While it intuitively seems that a larger context (greater 𝑛) would lead to better quality output by capturing more long-range dependencies in language, it quickly runs into the problem of data sparsity since most n-grams will never be observed in the dataset.

def generate_next_n_tokens(
n: int,
ngram_model: dict[str, dict[str, float]],
prompt: str,
num_tokens_to_generate: int,
) -> str:
"""Generates `num_tokens_to_generate` tokens following a given prompt using
an n-gram language model.

This function takes an n-gram model and uses it to predict the most
likely next token for the given prompt. The generation process
continues iteratively, appending predicted tokens to the prompt until the
desired number of tokens is generated or a context is
encountered for which the model has no predictions.

Args:
n: The size of the n-grams to use (e.g., 2 for a bigram model).
ngram_model: A dictionary representing the n-gram language model.
prompt: The starting text prompt for generating the next tokens.
num_tokens_to_generate: The number of words to generate following
the prompt.

Returns:
A string containing the original prompt followed by the generated
tokens. If no valid continuation is found for a given context, the
function will return the text generated up to that point and print a
message indicating that no continuation could be found.
"""

# Split prompt into individual tokens.
generated_words = space_tokenize(prompt)

for _ in range(num_tokens_to_generate):
# Get last (n-1) tokens as context.
context = generated_words[-(n - 1):]
context = " ".join(context)
if context in ngram_model:
# Sample next word based on probabilities.
next_word = random.choices(
list(ngram_model[context].keys()),
weights=ngram_model[context].values()
)[0]

generated_words.append(next_word)
else:
print(
"⚠️ No valid continuation found. Change the prompt or"
" try sampling another continuation.\n"
)
break

return " ".join(generated_words)

Custom class

class NLP_utils():

@staticmethod
def space_tokenize(text: str) -> list[str]:
tokens = text.split(" ")
return tokens

class N_grams():
ngram_model: dict[str, dict[str, float]]

def __init__(self, n : int, dataset: list[str]) -> None:
self.n = n
self.dataset = dataset
self.build_ngram_model()

def generate_ngrams(self, text: str) -> list[tuple[str]]:
"""Generates n-grams from a given text.

Args:
text: The input text string.
n: The size of the n-grams (e.g., 2 for bigrams, 3 for trigrams).

Returns:
A list of n-grams, each represented as a list of tokens.
"""

# Tokenize text.
tokens = NLP_utils.space_tokenize(text)

# Construct the list of n-grams.
ngrams = []

# Add your code here.
n = self.n
for i in range(len(tokens) - n + 1):
ngrams.append(tuple(tokens[i:i+n]))

return ngrams

def get_ngram_counts(self) -> dict[str, Counter]:
"""Computes the n-gram counts from a dataset.

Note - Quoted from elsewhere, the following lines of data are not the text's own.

-- ==== Sys2Proof/Tests/WitnessPlacement.lean ====
section
/-! SUPPORT. Witnesses for the statements about placing, stopping, moving and testing: states that meet all the
hypotheses of a statement, clause by clause. -/

namespace Sys2Proof.Tests

open Sys2Proof Sys2Proof.Machine

set_option maxRecDepth 20000
set_option exponentiation.threshold 1200

/-- A kernel entry at the start of the code. -/
def entry0 : KEntry := ⟨0, 0x80, true, true, false⟩

/-- A grid of eight blocks whose first quartet is to be placed. -/
def newGrid : Grid :=
  { programGrid with
    offered := true, gx := 8, nextQuartet := 0
    img := { programGrid.img with entries := [entry0], desc := { programGrid.img.desc with spad := 0x8000 } } }

/-- That grid on an empty package. -/
def tNew : State := { tRW with blocks := [], grids := [newGrid] }

/-- The grid of a queue in slot 0. -/
def tMine : State :=
  { tNew with
    grids := [{ newGrid with queue := some 0 }]
    queues := [{ q0 with state := 3, slot := some 0 }] }

/-- A grid of five blocks in a pool with room for one. -/
def tLast : State :=
  { tNew with
    grids := [{ newGrid with gx := 5 }], ctxs := [{ programCtx with allocs := [], poolSize := 0x51000 }] }

theorem witness_QuartetPlacement :
    tMine.servedSlot 0 = some 0 ∧
    (tS.grid? 0 = some programGrid ∧ tS.placeable programGrid = false) ∧
    (let g := { newGrid with queue := some 0 }
    let q : Queue := { q0 with state := 3, slot := some 0 }
    tMine.grid? 0 = some g ∧ tMine.placeable g = true ∧ tMine.queue? 0 = some q ∧ q.slot.isSome = true ∧
      q.slot = tMine.servedSlot q.home ∧ (tMine.placeQuartet g 0).isSome = true) ∧
    (let g := { newGrid with gx := 5 }
    tLast.grid? 0 = some g ∧ tLast.placeable g = true ∧ 1 + 1 = g.quartets ∧ g.img.desc.det = false ∧ 1 ∉ g.ahead ∧
      tLast.placeQuartet g g.nextQuartet = none ∧ (tLast.placeQuartet g 1).isSome = true) ∧
    (tNew.grid? 0 = some newGrid ∧ newGrid.id = 0 ∧ tNew.placeable newGrid = true ∧
      newGrid.img.entries[newGrid.entry]? = some entry0 ∧
      (tNew.placeQuartet newGrid newGrid.nextQuartet).isSome = true) := by decide

/-- Every lane stands at most once. -/
def onceAll (w : Warp) : Bool :=
  (List.range 32).all fun l => w.frontier.all fun e =>
    !e.mask.getLsbD l || w.stands l == some (e.pc, e.park)

theorem once_of {w : Warp} (h : onceAll w = true) : ∀ l, l < 32 → w.once l := by
  intro l hl e he hm
  have := List.all_eq_true.1 (List.all_eq_true.1 h l (List.mem_range.2 hl)) e he
  rw [hm] at this
  simpa using this

/-- The loaded program's block changed. -/
def pBlock (f : Block → Block) : Block := f programBlock

/-- Its warp. -/
def pWarp : Warp := Warp.start 0 0 0x100 0x80 0

/-- The loaded program with its block changed, in a grid that is offered. -/
def tBlk (f : Block → Block) : State :=
  { tRW with blocks := [f programBlock], grids := [{ programGrid with offered := true }] }

/-- What the seat of block b comes to: it can sit on its own core again. -/
def seats (s : State) (g : Grid) (b : Block) : Bool :=
  match s.canSeat g [b] with
  | some u => (u.block? b.key).any fun x => x.coreNum == b.coreNum && x.die == b.die
  | none => false

theorem seats_spec {s : State} {g : Grid} {b : Block} (h : seats s g b = true) :
    ∃ u x, s.canSeat g [b] = some u ∧ u.block? b.key = some x ∧ x.coreNum = b.coreNum ∧ x.die = b.die := by
  unfold seats at h
  split at h
  · next u hu =>
    cases hx : u.block? b.key with
    | none => rw [hx] at h; cases h
    | some x =>
      rw [hx] at h
      exact ⟨u, x, hu, hx, by simpa using h⟩
  · cases h

/-- The loaded program's warp waiting for memory, beside a grid that finds no room on its core. -/
def waitBlock : Block := { programBlock with warps := [{ pWarp with frontier := [⟨0x100, 0x80, 0xffffffff, 3⟩] }] }

/-- A grid whose blocks need all 64 warp slots of a core. -/
def wideGrid : Grid :=
  { newGrid with id := 1, img := { newGrid.img with desc := { newGrid.img.desc with warps := 64 } } }

/-- Both on the package. -/
def tWaits : State := { tRW with blocks := [waitBlock], grids := [programGrid, wideGrid] }

/-- The first quartet of a grid at a barrier of the package's scope. -/
def atBar : Block :=
  { programBlock with
    warps := [{ pWarp with
      frontier := [⟨0x104, 0x80, 0xffffffff, 5⟩]
      waits := [⟨0, 0x104, .barIn 3 none⟩] }]
    bars := [(3, { programBlock.bar 3 with first := some (1, .pkg) })] }

/-- The context's pool holds no area for its second quartet. -/
def tStuck : State :=
  { tRW with
    blocks := [atBar], grids := [{ newGrid with nextQuartet := 1 }]
    ctxs := [{ programCtx with poolSize := 0x51000 }] }

theorem witness_BlockMoves :
    let distinct (s : State) : Prop := (s.blocks.map fun b => b.key).Nodup
    let draining (die : Nat) (b : Block) : Prop := b.die = die ∧ ∃ c, c ≠ 5 ∧ b.stop = some (c, 1)
    let req (k : Nat) : Block := { programBlock with stop := some (1, k) }
    let swapped : Block := { programBlock with res := .swapped }
    (distinct (tBlk fun b => { b with stop := some (1, 1) }) ∧ req 1 ∈ (tBlk fun b => { b with stop := some (1, 1) }).blocks ∧
      (req 1).ended = false ∧ (req 1).res = .resident ∧ draining 0 (req 1)) ∧
    (distinct tS ∧ programBlock ∈ tS.blocks ∧ ∀ p ∈ tS.blocks, ¬ draining 0 p) ∧
    (let s := tBlk fun b => { b with stop := some (1, 2) }
    s.block? (req 2).key = some (req 2) ∧ (req 2).res = .resident ∧ (req 2).stop = some (1, 2) ∧
      (s.grid? (req 2).grid).map (·.ending) = some none) ∧
    (tS.block? programBlock.key = some programBlock ∧ programBlock.stop = none) ∧
    (let s := tBlk fun b => { b with stop := some (1, 2) }
    distinct s ∧ s.block? (req 2).key = some (req 2) ∧ (s.grid? (req 2).grid).isSome = true ∧
      s.unitStopped (s.unitOf (req 2)) = true ∧ req 2 ∈ s.unitOf (req 2) ∧ (req 2).ended = false) ∧
    (tS.block? programBlock.key = some programBlock ∧ tS.unitStopped (tS.unitOf programBlock) = false) ∧
    (let s := tBlk fun b => { b with res := .swapped }
    s.block? swapped.key = some swapped ∧ (s.grid? swapped.grid).isSome = true ∧ swapped.res = .swapped ∧
      swapped.ended = false ∧ swapped.valid = false ∧ swapped.xfers = []) ∧
    (tS.block? programBlock.key = some programBlock ∧ programBlock.res = .resident) ∧
    (let s : State := (tBlk fun b => { b with res := .swapped }).setCore 0 { Core.reset with shadow := [(0x1000000, 8)] }
    let g := { programGrid with offered := true }
    s.block? swapped.key = some swapped ∧ s.grid? swapped.grid = some g ∧ swapped.res = .swapped ∧
      swapped.ended = false ∧ s.unitOf swapped = [swapped] ∧ s.resumable g = true ∧ s.earlier swapped = false ∧
      (∃ u x, s.canSeat g [swapped] = some u ∧ u.block? swapped.key = some x ∧ x.coreNum = swapped.coreNum ∧
        x.die = swapped.die) ∧ s.shadowed swapped swapped.coreNum = true ∧
      swapped.rsv = false ∧ swapped.xfers = [] ∧ (∀ n : Nat, n < 16 → (swapped.bar n).done = 0) ∧
      s.ctx? g.ctx = some programCtx ∧ programCtx.iblk = none) ∧
    (distinct tWaits ∧ (tWaits.blocks.filter fun b => b.on 0) = [waitBlock] ∧
      (∃ b ∈ tWaits.blocks.filter fun b => b.on 0, ∃ w ∈ b.warps, w.hasEnded = false) ∧
      (∀ b ∈ tWaits.blocks.filter fun b => b.on 0, ∀ w ∈ b.warps, w.hasEnded = false → w.allWait = true) ∧
      tWaits.waitsFor 0 = true ∧ waitBlock.stop = none) ∧
    tS.waitsFor 0 = false ∧
    (let g := { newGrid with nextQuartet := 1 }
    tStuck.grid? 0 = some g ∧ g.pod = false ∧ g.ending = none ∧ g.nextQuartet < g.quartets ∧
      g.complete = false ∧ g.offered = true ∧ (∃ b ∈ tStuck.blocks, b.grid = 0 ∧ b.ended = false ∧ b.spawned = false ∧ b.atWide 3 = true) ∧
      (∀ b ∈ tStuck.blocks, b.grid = 0 → b.ended = false → b.spawned = false → ∃ k, k < 16 ∧ b.atWide k = true) ∧
      (tStuck.aloneFor 0).placeQuartet g g.nextQuartet = none) ∧
    (tS.grid? 0 = some programGrid ∧ ¬ programGrid.nextQuartet < programGrid.quartets) :=
  ⟨⟨by decide, by decide, by decide, by decide, by decide, 1, by decide, by decide⟩,
    ⟨by decide, by decide, by rintro p hp ⟨_, c, _, hc⟩
                              rw [List.mem_singleton.1 hp] at hc
                              cases hc⟩,
    by decide, by decide, by decide, by decide, by decide, by decide,
    ⟨by decide, by decide, by decide, by decide, by decide, by decide, by decide, seats_spec (by decide), by decide,
      by decide, by decide, by decide, by decide, by decide⟩,
    by decide, by decide,
    ⟨by decide, by decide, by decide, by decide, by decide, by decide, by decide,
      fun b hb _ _ _ => ⟨3, by decide, by rw [List.mem_singleton.1 hb]; decide⟩, by decide⟩, by decide⟩

/-- Physical quad 0 of die 0 changed. -/
def tQuad (f : Quad → Quad) : State := tRW.setQuad 0 0 (f (tRW.quad 0 0))

/-- The same without blocks. -/
def tBare (f : Quad → Quad) : State := { tQuad f with blocks := [] }

/-- A warp of the loaded program changed. -/
def tWarp (f : Warp → Warp) : State := { tRW with blocks := [{ programBlock with warps := [f pWarp] }] }

theorem witness_TestsAndHalts :
    let on (s : State) (die n : Nat) (b : Block) : Prop :=
      b ∈ s.blocks ∧ b.res = .resident ∧ b.die = die ∧ (s.quad die n).logical = some b.quad
    let due (d : Nat) (s : State) : Prop := (s.quad 0 0).due = true ∧ (s.quad 0 0).deferrals = d
    (4 : Nat) ≤ 7 ∧
    ((tRW.blocks.map fun b => b.key).Nodup ∧ (tRW.quad 0 0).retired = false ∧ (tRW.quad 0 0).testing = false ∧
      (tRW.quad 0 0).due = false ∧ on tRW 0 0 programBlock ∧ programBlock.ended = false ∧ programBlock.stop = none) ∧
    (due 0 (tBare fun q => { q with due := true }) ∧ ∀ b ∈ (tBare fun q => { q with due := true }).blocks, False) ∧
    (due 1 (tQuad fun q => { q with due := true, deferrals := 1 }) ∧
      on (tQuad fun q => { q with due := true, deferrals := 1 }) 0 0 programBlock) ∧
    (due 2 (tQuad fun q => { q with due := true, deferrals := 2 }) ∧
      on (tQuad fun q => { q with due := true, deferrals := 2 }) 0 0 programBlock) ∧
    (((tQuad fun q => { q with testing := true }).quad 0 0).testing = true ∧
      ((tQuad fun q => { q with testing := true }).quad 0 0).rowsOff = [] ∧
      ((tQuad fun q => { q with testing := true }).quad 0 0).logical = some 0) ∧
    (let s : State := (tRW.setQuad 0 49 { Quad.reset 49 with testing := true }).setQuad 0 0
      { Quad.reset 0 with logical := none, retired := true }
    (s.quad 0 49).testing = true ∧ (s.quad 0 49).rowsOff = [] ∧ (s.quad 0 49).logical = none ∧
      (s.quad 0 49).retired = false ∧ ∀ k, k < 50 → (s.quad 0 k).logical ≠ some 0) ∧
    (let w : Warp := { pWarp with st := { pWarp.st with pdbg := true } }
    let s := tWarp fun w => { w with st := { w.st with pdbg := true } }
    let b : Block := { programBlock with warps := [w] }
    s.block? b.key = some b ∧ b.warp? w.num = some w ∧ s.grid? b.grid = some programGrid ∧ b.res = .resident ∧
      w.st.pdbg = true ∧ w.hasEnded = false ∧ w.atBoundary = true ∧ w.rgn.inrgn = false ∧
      b.xfers = [] ∧ (∀ l, l < 32 → w.once l) ∧ ∃ e ∈ w.frontier, e.park = 0) ∧
    ((tWarp id).block? programBlock.key = some programBlock ∧ programBlock.warp? 0 = some pWarp ∧
      pWarp.st.pdbg = false ∧ pWarp.st.hold = false) ∧
    (let w : Warp := { pWarp with st := { pWarp.st with hold := true }, consumed := [5] }
    let s := tWarp fun w => { w with st := { w.st with hold := true }, consumed := [5] }
    let b : Block := { programBlock with warps := [w] }
    s.block? b.key = some b ∧ b.warp? w.num = some w ∧ w.st.hold = true ∧ w.consumed ≠ [] ∧ w.straps = []) :=
  ⟨by decide, by decide, ⟨by decide, fun _ h => nomatch h⟩, by decide, by decide, by decide,
    by decide,
    ⟨by decide, by decide, by decide, by decide, by decide, by decide, by decide, by decide, rfl, once_of (by decide),
      by decide⟩, by decide, by decide⟩

end Sys2Proof.Tests
end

This function takes a list of text strings (paragraphs or sentences) as
input, constructs n-grams from each text, and creates a dictionary where:

* Keys represent n-1 token long contexts `context`.
* Values are a Counter object `counts` such that `counts[next_token]` is the
count of `next_token` following `context`.

Args:
dataset: The list of text strings in the dataset.
n: The size of the n-grams to generate (e.g., 2 for bigrams, 3 for
trigrams).

Returns:
A dictionary where keys are (n-1)-token contexts and values are Counter
objects storing the counts of each next token for that context.

"""
ngram_counts = defaultdict(Counter)
n = self.n

for paragraph in self.dataset:
# Add your code here.
n_grams = self.generate_ngrams(paragraph, n)
for ngram in n_grams:
context = " ".join(ngram[:-1])
next_token = ngram[-1]
ngram_counts[context][next_token] += 1

return dict(ngram_counts)

def generate_next_n_tokens_greedy_sampling(
self,
prompt: str,
num_tokens_to_generate: int,
) -> str:
"""Generates `num_tokens_to_generate` tokens following a given prompt using
an n-gram language model.

This function takes an n-gram model and uses it to predict the most
likely next token for the given prompt. The generation process
continues iteratively, appending predicted tokens to the prompt until the
desired number of tokens is generated or a context is
encountered for which the model has no predictions.

Args:
n: The size of the n-grams to use (e.g., 2 for a bigram model).
ngram_model: A dictionary representing the n-gram language model.
prompt: The starting text prompt for generating the next tokens.
num_tokens_to_generate: The number of words to generate following
the prompt.

Returns:
A string containing the original prompt followed by the generated
tokens. If no valid continuation is found for a given context, the
function will return the text generated up to that point and print a
message indicating that no continuation could be found.
"""

# Split prompt into individual tokens.
generated_words = NLP_utils.space_tokenize(prompt)
n = self.n

for _ in range(num_tokens_to_generate):
# Get last (n-1) tokens as context.
context = generated_words[-(n - 1):]
context = " ".join(context)
if context in self.ngram_model:
# Choose next word via MAP estimate (highest probability)
next_word_index = list(self.ngram_model[context].values()).index(max(self.ngram_model[context].values()))
next_word = list(self.ngram_model[context].keys())[next_word_index]
generated_words.append(next_word)
else:
print(
"⚠️ No valid continuation found. Change the prompt or"
" try sampling another continuation.\n"
)
break

return " ".join(generated_words)

def build_ngram_model(
self,
) -> dict[str, dict[str, float]]:
"""Builds an n-gram language model.

This function takes a list of text strings (paragraphs or sentences) as
input, generates n-grams from each text using the function get_ngram_counts
and converts them into probabilities. The resulting model is a dictionary,
where keys are (n-1)-token contexts and values are dictionaries mapping
possible next tokens to their conditional probabilities given the context.

Args:
dataset: A list of text strings representing the dataset.
n: The size of the n-grams (e.g., 2 for a bigram model).

Returns:
A dictionary representing the n-gram language model, where keys are
(n-1)-tokens contexts and values are dictionaries mapping possible next
tokens to their conditional probabilities.
"""

# A dictionary to store P(B | A).
# ngram_model[context][token] should store P(token | context).
ngram_model = {}
n = self.n

# Use the ngram_counts as computed by the get_ngram_counts function.
ngram_counts = get_ngram_counts(self.dataset, n)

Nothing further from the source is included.